A king, named Magadha, once reigned in Rājagaha. His son married a rich merchant's daughter, but she, because she was barren, lost favour. Thereupon she pretended to be with child, and when her time drew near, she journeyed to her home with an old nurse who was in the secret. On the way she found a child deserted by its mother, and, greatly rejoicing, she claimed it as her own. The child was the Bodhisatta and was called Nigrodha. His father found for him two companions: Sakhā, son of a merchant, and Pottika, son of a tailor.

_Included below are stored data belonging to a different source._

/-- Weights and specials of a slot's value. -/
structure KWeight where
  e : Int
  nan : Bool
  deriving DecidableEq, Repr

/-- Bytes of one output element, by output code (R181). -/
def kOutBytes (out : Nat) : Nat := match out with | 3 => 8 | 4 => 2 | _ => 4
/-- Slots produced (R181). -/
def kCount (k : KWord) (mode n : Nat) : Nat :=
  if mode = 1 then min (kSlots k + n - 1) (4608 / kSlot k) else kSlots k
/-- Destination range of a lane (R181). -/
def kDstBytes (k : KWord) (mode n : Nat) : Nat := if k.out = 0 then 576 else kCount k mode n * kOutBytes k.out
def kDstAlign (out : Nat) : Nat := if out = 0 then 64 else kOutBytes out
/-- Element size of a window's source (R184). -/
def kWinElem (b : Nat) : Nat := match b with | 5 => 2 | 6 => 4 | _ => 1

/-- Mesh column and quad of a core of the module (R1, R108). -/
def meshCol (c : Nat) : Nat := c % 72 % 12
def quadOfCore (c : Nat) : Nat := c / 72 * 18 + (c % 72 / 24) * 6 + meshCol c / 2
/-- The chamber that serves a core (R170): 2·quad + parity of the mesh column. -/
def chamberOf (c : Nat) : Nat := 2 * quadOfCore c + meshCol c % 2

namespace State
variable (s : State)

/-- Digits of a lane's stream: codes for TER, bytes otherwise (R177). -/
def kStream (k : KWord) (a steps lane : Nat) : List Nat :=
  let r := a + (if kScaled k.a then 1 else 0)
  (List.range steps).map fun i =>
    if k.a = 0 then (s.g.rdV (r + i / 16) lane).toNat / 4 ^ (i % 16) % 4 else (s.g.rdV (r + i / 4) lane).toNat / 256 ^ (i % 4) % 256

def kreq? (i : Nat) : Option Kreq := tabFind s.kreqs i
/-- Reservation entries in use in a chamber: requests that have not fired (R170). -/
def reserved (ch : Nat) : Nat := (s.kreqs.filter fun e => e.2.chamber = ch && e.2.fired.isNone).length

/-- THE CHECKS OF R179 after the format word's, in their order. -/
def passChecks (k : KWord) (mode n : Nat) (t : LaneMask) (base : Nat) (ss : Nat) (dst : Nat → Nat) : Option Trap :=
  let meet (p : Nat → Bool) : LaneMask := maskOf fun i => t.getLsbD i && p i
  let trap (c d : Nat) (m : LaneMask) (a : Nat) : Option Trap := some { cause := c, detail := d, mask := m, addr := BitVec.ofNat 64 a }
  let e := kWinElem k.b
  let plates := plateRanges mode n base ss (kSlots k * e) e
  let db := kDstBytes k mode n
  let p1 := if canonical base then plates.find? fun r => !canonical r.1 else some (base, 0)
  let m1 := meet fun i => !canonical (dst i)
  let badBase : Bool := match mode with
    | 0 => base % 64 ≠ 0 || ss % 64 ≠ 0
    | 1 => base % 64 ≠ 0
    | _ => base % e ≠ 0
  let m2 := meet fun i => dst i % kDstAlign k.out ≠ 0
  let m3 := meet fun i => !oneAperture (dst i) db
  let p3 := plates.find? fun r => !oneAperture r.1 r.2
  let m4 := meet fun i => touchesHole (dst i) db
  let p4 := plates.find? fun r => touchesHole r.1 r.2
  let privAt (r : Nat × Nat) : Bool := touchesPriv r.1 r.2
  let m5 := meet fun i => touchesPriv (dst i) db || !s.rangeHeld s.cur.gk i (dst i) db
  let p5 := plates.find? fun r => privAt r || (mode = 2 && apertureOf r.1 ≠ .team && apertureOf r.1 ≠ .clus) || !s.rangeHeld s.cur.gk (lowLane t) r.1 r.2
  if p1.isSome then trap Cause.nomap 0 t (p1.getD (0, 0)).1
  else if m1 ≠ 0 then trap Cause.nomap 0 m1 (dst (lowLane m1))
  else if badBase then trap Cause.misalign 0 t base
  else if m2 ≠ 0 then trap Cause.misalign 0 m2 (dst (lowLane m2))
  else match p3 with
    | some r => trap Cause.apspan 0 t r.1
    | none =>
      if m3 ≠ 0 then trap Cause.apspan 0 m3 (dst (lowLane m3)) else
      match p4 with
      | some r => trap Cause.nomap 0 t r.1
      | none =>
        if m4 ≠ 0 then trap Cause.nomap 0 m4 (dst (lowLane m4)) else
        match p5 with
        | some r => trap Cause.prot 1 t r.1
        | none => if m5 ≠ 0 then trap Cause.prot 2 m5 (dst (lowLane m5)) else none

/-- One quarter's request (R186). -/
def quarterReq (k : KWord) (word : Word) (mode steps : Nat) (x : KpassArgs) (t : LaneMask) (base : Nat) (ids : List (Nat × Nat)) (q : Nat) : Option Kreq :=
  let l := (lanesOf t).filter fun i => i / 8 = q
  if l = [] then none else
  let id (i : Nat) : Nat := ((ids.find? fun e => e.1 = i).map (·.2)).getD 0
  some { gk := s.cur.gk, chamber := chamberOf s.curCore, ops := l.map (fun i => (i, id i)), mode, fmt := word, steps, base := BitVec.ofNat 64 base,
         ss := s.g.rdS x.ss.toNat, sel := if kScaled k.a then s.g.rdS (x.ss.toNat + 1) else 0,
         digits := l.map (fun i => (i, s.kStream k x.a.toNat steps i)), ascale := l.map (fun i => (i, s.g.rdV x.a.toNat i)),
         dst := l.map (fun i => (i, s.g.rdPair x.dst.toNat i)), plates := [], scales := [], eligible := false, miss := false, issued := s.cycle, fired := none,
         acc := [], prio := s.tm.prio }

/-- ISSUE OF A PASS (R178 to R180, R186, R337). -/
def passIssue (x : KpassArgs) (mode : Nat) : Out :=
  s.enter [(x.a.toNat, 1), (x.b.toNat, 2), (x.c.toNat, 1), (x.dst.toNat, 2)] [(x.ss.toNat, 1)] fun s =>
    let t := s.trueLanes x.guard
    if t = 0 then .next ((s.advance s.cur.mask).finish true) else
    s.readHandle t x.h.toNat fun s =>
    let steps := x.steps.toNat + 1
    let base (i : Nat) : Nat := (s.g.rdPair x.b.toNat i).toNat
    let ss := (s.g.rdS x.ss.toNat).toNat
    let sel := (s.g.rdS (x.ss.toNat + 1)).toNat
    -- the lowest lane that differs in the plate base or in the word (R174)
    match disagree t fun i => base i + 2 ^ 64 * (s.g.rdV x.c.toNat i).toNat with
    | some l => s.raise Cause.fmtdiv l t 0
    | none =>
    -- a scaled format names the selector, which may be pending (R96)
    if kScaled (kWord (s.g.rdV x.c.toNat (lowLane t))).a && x.ss.toNat ≠ 255 && s.hitsPending [] [(x.ss.toNat + 1, 1)] then .next s.stall else
    s.withWord x.c t (fun k => kBadPass k mode steps || (kScaled k.a && sel / 2 ^ 40 ≠ 0) || (mode = 2 && ss / 2 ^ 36 ≠ 0)) fun k =>
    let scaled := kScaled k.a
    if scaled && x.ss.toNat = 255 then s.raise Cause.illegal (if mode = 2 then 0xB02 else 0xB01) t else
    s.fullRuns [(x.a.toNat, (if k.a = 0 then (steps + 15) / 16 else (steps + 3) / 4) + (if scaled then 1 else 0))] t fun _ =>
    let n := steps / kDigits k.a k.w
    if kSlot k < kMin k || k.t < n then s.raise Cause.guardovf (kMin k) t else
    let bad := maskOf fun i => t.getLsbD i && k.a = 0 && (s.kStream k x.a.toNat steps i).contains 2
    if bad ≠ 0 then s.raise Cause.packrange (((s.kStream k x.a.toNat steps (lowLane bad)).findIdx? (· = 2)).getD 0) bad else
    let b := base (lowLane t)
    let dst (i : Nat) : Nat := (s.g.rdPair x.dst.toNat i).toNat
    match s.passChecks k mode n t b ss dst with
    | some p => .next (s.takeTrap p)
    | none =>
      let quarters := (List.range 4).filter fun q => (lanesOf t).any fun i => i / 8 = q
      if s.ctrFull 1 || Config.reservation < s.reserved (chamberOf s.curCore) + quarters.length then .next s.stall else
      let e := kWinElem k.b
      let args := [mode, n, b, ss, kSlots k * e, e, s.nextLog]
      let todo := List.range (if k.out = 0 then 36 else kCount k mode n)
      let o (i : Nat) : Op := { Op.none with kind := if mode = 2 then .kwin else .kpass, gk := s.cur.gk, lane := i, st := .pending, pc := s.cur.pc,
                                             asid := s.tm.asid, ctx := s.tm.ctx, args, todo }
      let r := s.startOps ((lanesOf t).map fun i => (o i, [i])) (some x.h.toNat)
      let ids := (lanesOf t).zip r.1
      let word := s.g.rdV x.c.toNat (lowLane t)
      let reqs := quarters.filterMap fun q => s.quarterReq k word mode steps x t b ids q
      let add (u : State) (q : Kreq) : State := { u with kreqs := tabPut u.kreqs u.nextKreq q, nextKreq := u.nextKreq + 1, agenda := u.agenda ++ [.kilnEligible u.nextKreq] }
      let s1 := reqs.foldl add r.2
      .next ((s1.advance s.cur.mask).finish true)

end State

def execKpass (x : KpassArgs) (s : State) : Out := s.passIssue x (if x.conv then 1 else 0)
def execKwin (x : KpassArgs) (s : State) : Out := s.passIssue x 2

namespace State
variable (s : State)

/-- Every lane of a request fails with a code, and the request leaves (R179, R182). -/
def failReq (req : Nat) (r : Kreq) (b : Bad) : State :=
  let s1 := r.ops.foldl (fun t o => t.failOp o.2 b) s
  { s1 with kreqs := tabDel s1.kreqs req }

/-- The plates of a request, read whole; each image as a signed number, a window as the sum of its elements over its slots (R171, R176, R184). -/
def fetchPlates (op : Nat) (o : Op) (k : KWord) (mode : Nat) : List (Nat × Nat) → State → List Int → (EngRead × List Int)
  | [], u, acc => (.ok 0 u, acc.reverse)
  | r :: l, u, acc =>
    match engRange op o r.1 r.2 (r.2 + 2) r.1 r.2 u with
    | .ok x v =>
      let p : Int :=
        if mode = 2 then
          let e := kWinElem k.b
          let el (j : Nat) : Int := let z := x / 256 ^ (e * j) % 256 ^ e; if k.b = 4 then (z : Int) else toSigned (8 * e) z
          (List.range (kSlots k)).foldr (fun j z => el j + z * (2 ^ kSlot k : Nat)) 0
        else toSigned 4096 x
      fetchPlates op o k mode l v (p :: acc)
    | q => (q, acc)

/-- A LINE OF SCALES through a Kiln's scale cache (R187): a line that is held is used as it is; a miss reads its 64 bytes and keeps the newest 4,096 lines. DESIGN CHOICE (log 91): the line that has been held longest leaves. -/
def scaleLine (op : Nat) (o : Op) (kiln id a : Nat) (u : State) : EngRead :=
  let l := tabGet [] u.scaleCache kiln
  match l.find? fun x => x.ctx = o.ctx && x.id = id && x.at_ = a with
  | some x => .ok x.data u
  | none =>
    match engRange op o a 64 3 a 64 u with
    | .ok d v => .ok d { v with scaleCache := tabPut v.scaleCache kiln ((⟨o.ctx, id, a, d⟩ :: tabGet [] v.scaleCache kiln).take Config.scaleLines) }
    | q => q

/-- The scale lines from an address on, as one number, lowest first. -/
def scaleLines (op : Nat) (o : Op) (kiln id : Nat) : Nat → Nat → State → EngRead
  | 0, _, u => .ok 0 u
  | n + 1, a, u =>
    match scaleLine op o kiln id a u with
    | .ok x v => match scaleLines op o kiln id n (a + 64) v with
      | .ok y w => .ok (x + 2 ^ 512 * y) w
      | q => q
    | q => q

/-- A binding, and the B scales of a request's slots through the Kiln's scale cache (R182, R183, R187); and whether it is a line of scales that is waited for. -/
def fetchScales (op : Nat) (o : Op) (kiln table sel n e : Nat) (u : State) : EngRead × Bool :=
  if table = 0 then (.bad ⟨Cause.nomap, 0, 0, 0⟩, false) else
  let at_ := table + 16 * (sel % 256)
  match engRange op o at_ 16 4 at_ 16 u with
  | .ok d v =>
    let kb := sel / 256 % 2 ^ 32
    if d / 2 ^ 96 ≤ kb then (.bad ⟨Cause.nomap, 0, 0, 0⟩, false)
    else
      let r := scaleLines op o kiln (sel % 256) ((n * e + 63) / 64) (d % 2 ^ 64 + kb * (d / 2 ^ 64 % 2 ^ 32)) v
      (r, match r with | .wait _ => true | _ => false)
  | q => (q, false)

These three grew up together and were educated in Takkasilā. In the course of their travels, while his companions lay sleeping, Pottika heard a cock say that whoever ate its fat would become king, the flesh of its body commander in chief, and the flesh near its bone's treasurer. Pottika killed the cock, gave to Nigrodha the fat, to Sākha the flesh of the body, while he himself ate the flesh near the bones. Immediately after, men, in search of a successor to the throne of Benares chose Nigrodha, while the others accompanied him as commander in chief and treasurer. One day Nigrodha, wishing to have his parents near him, sent Pottika to fetch them from Rājagaha. On the way back he called at Sākha's house, but Sākha, who had a grievance against him for having given the cock's fat to Nigrodha, insulted him. When Pottika reported this to Nigrodha, he wished to have Sākha killed, but Pottika intervened on his behalf.
The story was related in reference to Devadatta's ingratitude. Sākha is identified with Devadatta and Pottika with Ananda. J.iv.37ff.